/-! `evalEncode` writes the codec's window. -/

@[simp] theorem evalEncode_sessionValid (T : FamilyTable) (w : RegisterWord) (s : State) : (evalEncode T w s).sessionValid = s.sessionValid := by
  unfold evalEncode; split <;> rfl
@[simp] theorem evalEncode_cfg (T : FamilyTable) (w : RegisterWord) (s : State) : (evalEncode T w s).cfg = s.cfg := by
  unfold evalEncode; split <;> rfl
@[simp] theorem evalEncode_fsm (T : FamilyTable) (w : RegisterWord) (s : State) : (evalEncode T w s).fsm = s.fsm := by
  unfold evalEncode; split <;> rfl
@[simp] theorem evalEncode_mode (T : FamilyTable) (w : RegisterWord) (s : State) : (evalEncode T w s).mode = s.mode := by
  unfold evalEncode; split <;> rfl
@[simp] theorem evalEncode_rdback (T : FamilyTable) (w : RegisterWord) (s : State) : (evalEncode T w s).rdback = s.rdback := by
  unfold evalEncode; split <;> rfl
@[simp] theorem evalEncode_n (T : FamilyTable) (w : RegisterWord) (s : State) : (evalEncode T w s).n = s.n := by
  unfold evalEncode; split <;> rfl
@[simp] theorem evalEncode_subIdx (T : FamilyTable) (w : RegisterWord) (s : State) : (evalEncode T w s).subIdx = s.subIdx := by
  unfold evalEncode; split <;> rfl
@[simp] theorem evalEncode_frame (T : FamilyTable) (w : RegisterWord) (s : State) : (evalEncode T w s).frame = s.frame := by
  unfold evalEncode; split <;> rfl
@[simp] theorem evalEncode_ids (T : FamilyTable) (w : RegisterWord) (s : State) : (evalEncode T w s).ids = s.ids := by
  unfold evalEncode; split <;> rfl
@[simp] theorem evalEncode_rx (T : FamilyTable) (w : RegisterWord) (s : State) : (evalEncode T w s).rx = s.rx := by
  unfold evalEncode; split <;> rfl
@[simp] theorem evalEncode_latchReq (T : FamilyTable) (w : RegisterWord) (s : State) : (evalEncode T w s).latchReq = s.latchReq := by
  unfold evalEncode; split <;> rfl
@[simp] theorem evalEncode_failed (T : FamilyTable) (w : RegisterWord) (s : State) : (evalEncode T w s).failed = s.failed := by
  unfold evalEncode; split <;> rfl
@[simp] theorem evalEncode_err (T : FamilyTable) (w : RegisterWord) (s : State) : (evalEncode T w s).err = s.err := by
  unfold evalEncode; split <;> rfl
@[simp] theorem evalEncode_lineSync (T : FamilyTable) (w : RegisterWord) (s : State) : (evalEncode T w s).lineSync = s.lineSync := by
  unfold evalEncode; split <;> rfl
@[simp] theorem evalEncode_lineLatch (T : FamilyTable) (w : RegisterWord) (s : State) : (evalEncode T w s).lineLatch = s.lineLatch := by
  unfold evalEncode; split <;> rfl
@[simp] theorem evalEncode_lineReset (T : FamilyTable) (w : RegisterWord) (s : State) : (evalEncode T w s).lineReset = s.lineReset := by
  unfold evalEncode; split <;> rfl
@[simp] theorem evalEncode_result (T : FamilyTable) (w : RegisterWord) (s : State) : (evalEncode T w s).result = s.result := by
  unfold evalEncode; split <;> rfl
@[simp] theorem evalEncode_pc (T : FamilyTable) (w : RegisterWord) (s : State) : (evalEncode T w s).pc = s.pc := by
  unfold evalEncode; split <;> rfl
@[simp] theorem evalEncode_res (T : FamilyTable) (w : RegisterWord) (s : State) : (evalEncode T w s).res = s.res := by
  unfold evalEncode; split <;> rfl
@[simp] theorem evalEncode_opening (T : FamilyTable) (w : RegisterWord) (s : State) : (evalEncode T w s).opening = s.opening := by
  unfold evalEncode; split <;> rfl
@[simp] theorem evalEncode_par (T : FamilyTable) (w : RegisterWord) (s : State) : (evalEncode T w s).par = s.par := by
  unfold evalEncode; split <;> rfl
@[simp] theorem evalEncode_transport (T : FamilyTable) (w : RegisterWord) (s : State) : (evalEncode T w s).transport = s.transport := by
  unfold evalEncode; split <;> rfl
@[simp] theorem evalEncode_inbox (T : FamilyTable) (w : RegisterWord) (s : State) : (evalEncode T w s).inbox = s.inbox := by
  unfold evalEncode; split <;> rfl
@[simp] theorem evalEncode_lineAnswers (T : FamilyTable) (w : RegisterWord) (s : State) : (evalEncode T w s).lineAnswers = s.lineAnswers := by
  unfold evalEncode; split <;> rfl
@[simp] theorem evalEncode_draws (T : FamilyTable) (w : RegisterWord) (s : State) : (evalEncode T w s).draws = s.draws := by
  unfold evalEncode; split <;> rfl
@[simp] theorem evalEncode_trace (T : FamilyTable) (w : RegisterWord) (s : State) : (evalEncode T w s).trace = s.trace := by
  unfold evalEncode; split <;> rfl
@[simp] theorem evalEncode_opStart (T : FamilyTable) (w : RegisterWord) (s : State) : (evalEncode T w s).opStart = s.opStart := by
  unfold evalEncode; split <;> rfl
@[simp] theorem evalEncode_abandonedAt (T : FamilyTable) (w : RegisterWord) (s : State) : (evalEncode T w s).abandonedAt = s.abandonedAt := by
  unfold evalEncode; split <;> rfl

* * *

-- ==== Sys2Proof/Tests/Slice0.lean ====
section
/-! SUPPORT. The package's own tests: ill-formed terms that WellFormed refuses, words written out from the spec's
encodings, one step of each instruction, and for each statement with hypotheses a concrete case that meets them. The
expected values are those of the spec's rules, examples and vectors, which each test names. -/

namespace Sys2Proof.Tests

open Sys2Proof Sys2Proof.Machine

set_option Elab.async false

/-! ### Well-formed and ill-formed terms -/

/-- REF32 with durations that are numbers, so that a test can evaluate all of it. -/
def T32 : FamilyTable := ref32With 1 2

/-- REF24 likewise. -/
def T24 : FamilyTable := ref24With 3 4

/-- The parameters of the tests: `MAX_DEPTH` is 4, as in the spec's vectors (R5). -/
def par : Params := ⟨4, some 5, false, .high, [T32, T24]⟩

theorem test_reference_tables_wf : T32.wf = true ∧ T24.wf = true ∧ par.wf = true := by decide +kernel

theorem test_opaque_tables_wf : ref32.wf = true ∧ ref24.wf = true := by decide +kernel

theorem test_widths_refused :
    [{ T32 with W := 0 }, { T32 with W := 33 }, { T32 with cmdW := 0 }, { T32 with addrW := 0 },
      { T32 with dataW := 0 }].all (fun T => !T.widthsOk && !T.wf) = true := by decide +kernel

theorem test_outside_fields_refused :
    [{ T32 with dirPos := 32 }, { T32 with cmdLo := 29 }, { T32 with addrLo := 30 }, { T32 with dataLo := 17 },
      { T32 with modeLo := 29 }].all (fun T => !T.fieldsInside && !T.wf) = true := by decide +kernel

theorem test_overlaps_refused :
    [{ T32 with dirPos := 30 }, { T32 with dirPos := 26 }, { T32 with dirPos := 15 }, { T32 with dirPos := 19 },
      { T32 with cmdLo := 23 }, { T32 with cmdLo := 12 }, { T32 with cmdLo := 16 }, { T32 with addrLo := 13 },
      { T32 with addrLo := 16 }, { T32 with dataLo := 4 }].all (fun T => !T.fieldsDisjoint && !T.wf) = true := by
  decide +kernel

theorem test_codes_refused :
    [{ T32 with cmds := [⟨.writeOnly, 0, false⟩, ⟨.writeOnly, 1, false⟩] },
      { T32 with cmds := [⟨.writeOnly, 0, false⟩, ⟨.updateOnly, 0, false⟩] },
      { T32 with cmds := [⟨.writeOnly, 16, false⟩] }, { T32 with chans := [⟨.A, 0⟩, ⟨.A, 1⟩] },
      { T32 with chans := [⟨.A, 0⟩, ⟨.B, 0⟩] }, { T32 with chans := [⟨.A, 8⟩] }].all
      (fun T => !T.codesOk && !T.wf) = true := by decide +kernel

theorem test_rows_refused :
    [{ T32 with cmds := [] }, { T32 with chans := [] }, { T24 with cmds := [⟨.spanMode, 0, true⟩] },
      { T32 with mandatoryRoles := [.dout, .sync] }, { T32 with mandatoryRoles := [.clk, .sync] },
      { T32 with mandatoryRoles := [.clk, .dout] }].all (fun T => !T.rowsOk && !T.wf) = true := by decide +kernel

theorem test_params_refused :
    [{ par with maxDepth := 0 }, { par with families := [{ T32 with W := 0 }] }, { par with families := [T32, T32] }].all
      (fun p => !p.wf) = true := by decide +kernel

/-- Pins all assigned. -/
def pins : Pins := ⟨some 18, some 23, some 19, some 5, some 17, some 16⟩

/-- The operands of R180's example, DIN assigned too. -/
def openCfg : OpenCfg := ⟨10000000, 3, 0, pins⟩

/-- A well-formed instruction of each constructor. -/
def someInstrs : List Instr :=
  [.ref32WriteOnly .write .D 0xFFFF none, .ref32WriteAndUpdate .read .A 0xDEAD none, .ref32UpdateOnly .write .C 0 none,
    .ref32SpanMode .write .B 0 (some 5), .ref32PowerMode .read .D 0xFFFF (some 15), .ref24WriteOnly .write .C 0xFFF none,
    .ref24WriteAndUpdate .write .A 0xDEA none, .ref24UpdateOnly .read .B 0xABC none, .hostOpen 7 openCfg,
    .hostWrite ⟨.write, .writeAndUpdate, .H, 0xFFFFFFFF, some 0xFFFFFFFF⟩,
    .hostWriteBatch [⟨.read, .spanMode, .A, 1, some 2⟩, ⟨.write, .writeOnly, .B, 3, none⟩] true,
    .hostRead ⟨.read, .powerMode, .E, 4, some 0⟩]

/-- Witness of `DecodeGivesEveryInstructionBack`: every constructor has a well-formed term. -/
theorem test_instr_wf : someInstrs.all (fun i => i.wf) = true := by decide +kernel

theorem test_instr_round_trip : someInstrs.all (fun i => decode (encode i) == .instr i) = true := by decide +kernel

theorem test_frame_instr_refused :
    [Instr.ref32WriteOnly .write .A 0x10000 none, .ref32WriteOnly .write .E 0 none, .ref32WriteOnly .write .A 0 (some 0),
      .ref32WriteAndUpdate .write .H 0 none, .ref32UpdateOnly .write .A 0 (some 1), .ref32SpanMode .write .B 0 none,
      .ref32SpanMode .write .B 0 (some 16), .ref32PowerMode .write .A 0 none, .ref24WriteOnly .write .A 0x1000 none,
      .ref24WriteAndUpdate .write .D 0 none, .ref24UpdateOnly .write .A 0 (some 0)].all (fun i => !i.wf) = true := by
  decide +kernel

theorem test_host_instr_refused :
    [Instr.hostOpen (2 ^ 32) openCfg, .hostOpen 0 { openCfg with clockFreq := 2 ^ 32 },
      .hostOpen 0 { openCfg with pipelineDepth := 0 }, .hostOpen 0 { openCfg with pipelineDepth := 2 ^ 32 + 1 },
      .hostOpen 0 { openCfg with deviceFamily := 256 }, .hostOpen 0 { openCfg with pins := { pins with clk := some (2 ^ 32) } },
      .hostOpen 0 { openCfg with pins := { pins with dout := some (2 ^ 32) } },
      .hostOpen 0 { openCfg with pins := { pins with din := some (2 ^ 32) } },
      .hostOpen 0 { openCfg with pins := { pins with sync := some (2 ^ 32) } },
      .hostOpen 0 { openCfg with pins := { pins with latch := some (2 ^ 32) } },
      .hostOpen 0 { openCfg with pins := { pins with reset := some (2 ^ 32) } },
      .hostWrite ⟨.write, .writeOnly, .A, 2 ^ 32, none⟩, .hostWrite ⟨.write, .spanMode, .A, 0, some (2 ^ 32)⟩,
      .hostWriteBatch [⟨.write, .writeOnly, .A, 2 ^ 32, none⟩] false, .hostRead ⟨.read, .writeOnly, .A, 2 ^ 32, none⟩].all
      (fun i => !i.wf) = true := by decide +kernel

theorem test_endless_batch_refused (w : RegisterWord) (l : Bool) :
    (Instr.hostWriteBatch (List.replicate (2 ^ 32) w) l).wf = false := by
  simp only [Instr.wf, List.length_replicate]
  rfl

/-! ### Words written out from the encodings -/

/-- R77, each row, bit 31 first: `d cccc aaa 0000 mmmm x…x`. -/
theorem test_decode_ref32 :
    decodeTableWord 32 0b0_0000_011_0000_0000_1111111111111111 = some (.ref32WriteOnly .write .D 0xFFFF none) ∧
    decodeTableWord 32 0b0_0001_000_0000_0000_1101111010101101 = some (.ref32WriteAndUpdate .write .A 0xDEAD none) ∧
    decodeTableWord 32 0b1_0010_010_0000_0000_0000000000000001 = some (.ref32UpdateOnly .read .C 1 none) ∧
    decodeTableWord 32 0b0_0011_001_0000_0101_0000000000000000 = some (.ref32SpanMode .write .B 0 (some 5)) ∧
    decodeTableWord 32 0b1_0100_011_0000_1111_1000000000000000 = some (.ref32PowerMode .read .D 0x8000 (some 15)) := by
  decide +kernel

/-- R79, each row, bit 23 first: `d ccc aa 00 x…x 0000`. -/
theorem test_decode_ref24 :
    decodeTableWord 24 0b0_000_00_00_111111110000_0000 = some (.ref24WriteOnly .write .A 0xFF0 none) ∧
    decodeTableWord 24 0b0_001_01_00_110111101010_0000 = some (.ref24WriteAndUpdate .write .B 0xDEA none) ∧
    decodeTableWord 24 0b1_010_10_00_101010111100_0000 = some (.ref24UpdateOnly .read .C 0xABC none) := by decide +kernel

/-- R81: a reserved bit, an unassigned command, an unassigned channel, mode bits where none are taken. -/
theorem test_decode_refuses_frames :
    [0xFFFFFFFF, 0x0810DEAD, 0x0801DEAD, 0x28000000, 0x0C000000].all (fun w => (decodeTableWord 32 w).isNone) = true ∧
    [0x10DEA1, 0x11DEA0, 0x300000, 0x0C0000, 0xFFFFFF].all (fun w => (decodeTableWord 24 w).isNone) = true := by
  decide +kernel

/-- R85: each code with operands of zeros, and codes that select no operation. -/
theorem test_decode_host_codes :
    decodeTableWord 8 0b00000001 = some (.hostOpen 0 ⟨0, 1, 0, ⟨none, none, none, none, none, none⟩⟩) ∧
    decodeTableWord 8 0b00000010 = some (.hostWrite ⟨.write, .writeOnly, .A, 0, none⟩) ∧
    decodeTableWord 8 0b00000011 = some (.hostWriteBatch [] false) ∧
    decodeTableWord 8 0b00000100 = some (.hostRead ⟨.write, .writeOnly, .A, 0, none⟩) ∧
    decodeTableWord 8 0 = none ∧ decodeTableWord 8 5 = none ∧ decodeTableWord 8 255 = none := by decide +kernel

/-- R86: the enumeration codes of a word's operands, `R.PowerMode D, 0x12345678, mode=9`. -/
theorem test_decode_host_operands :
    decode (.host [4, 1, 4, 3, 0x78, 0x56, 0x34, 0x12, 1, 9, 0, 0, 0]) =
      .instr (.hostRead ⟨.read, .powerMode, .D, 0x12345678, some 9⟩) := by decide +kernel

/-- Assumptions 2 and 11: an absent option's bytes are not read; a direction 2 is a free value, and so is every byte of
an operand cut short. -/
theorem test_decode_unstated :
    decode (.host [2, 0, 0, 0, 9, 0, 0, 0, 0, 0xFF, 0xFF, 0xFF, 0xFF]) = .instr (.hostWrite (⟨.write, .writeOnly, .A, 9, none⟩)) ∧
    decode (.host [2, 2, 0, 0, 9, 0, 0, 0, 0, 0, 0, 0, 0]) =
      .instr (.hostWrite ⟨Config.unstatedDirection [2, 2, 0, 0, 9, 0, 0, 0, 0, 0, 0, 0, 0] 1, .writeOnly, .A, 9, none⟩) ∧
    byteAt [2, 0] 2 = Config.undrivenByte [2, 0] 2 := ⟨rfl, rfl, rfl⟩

TASK: Given the data above, transcribe exactly the lines from the one containing "def pins : Pins" down to the one containing "[Instr.ref32WriteOnly .write .A", and no others.

SOLUTION:
def pins : Pins := ⟨some 18, some 23, some 19, some 5, some 17, some 16⟩

/-- The operands of R180's example, DIN assigned too. -/
def openCfg : OpenCfg := ⟨10000000, 3, 0, pins⟩

/-- A well-formed instruction of each constructor. -/
def someInstrs : List Instr :=
  [.ref32WriteOnly .write .D 0xFFFF none, .ref32WriteAndUpdate .read .A 0xDEAD none, .ref32UpdateOnly .write .C 0 none,
    .ref32SpanMode .write .B 0 (some 5), .ref32PowerMode .read .D 0xFFFF (some 15), .ref24WriteOnly .write .C 0xFFF none,
    .ref24WriteAndUpdate .write .A 0xDEA none, .ref24UpdateOnly .read .B 0xABC none, .hostOpen 7 openCfg,
    .hostWrite ⟨.write, .writeAndUpdate, .H, 0xFFFFFFFF, some 0xFFFFFFFF⟩,
    .hostWriteBatch [⟨.read, .spanMode, .A, 1, some 2⟩, ⟨.write, .writeOnly, .B, 3, none⟩] true,
    .hostRead ⟨.read, .powerMode, .E, 4, some 0⟩]

/-- Witness of `DecodeGivesEveryInstructionBack`: every constructor has a well-formed term. -/
theorem test_instr_wf : someInstrs.all (fun i => i.wf) = true := by decide +kernel

theorem test_instr_round_trip : someInstrs.all (fun i => decode (encode i) == .instr i) = true := by decide +kernel

theorem test_frame_instr_refused :
    [Instr.ref32WriteOnly .write .A 0x10000 none, .ref32WriteOnly .write .E 0 none, .ref32WriteOnly .write .A 0 (some 0),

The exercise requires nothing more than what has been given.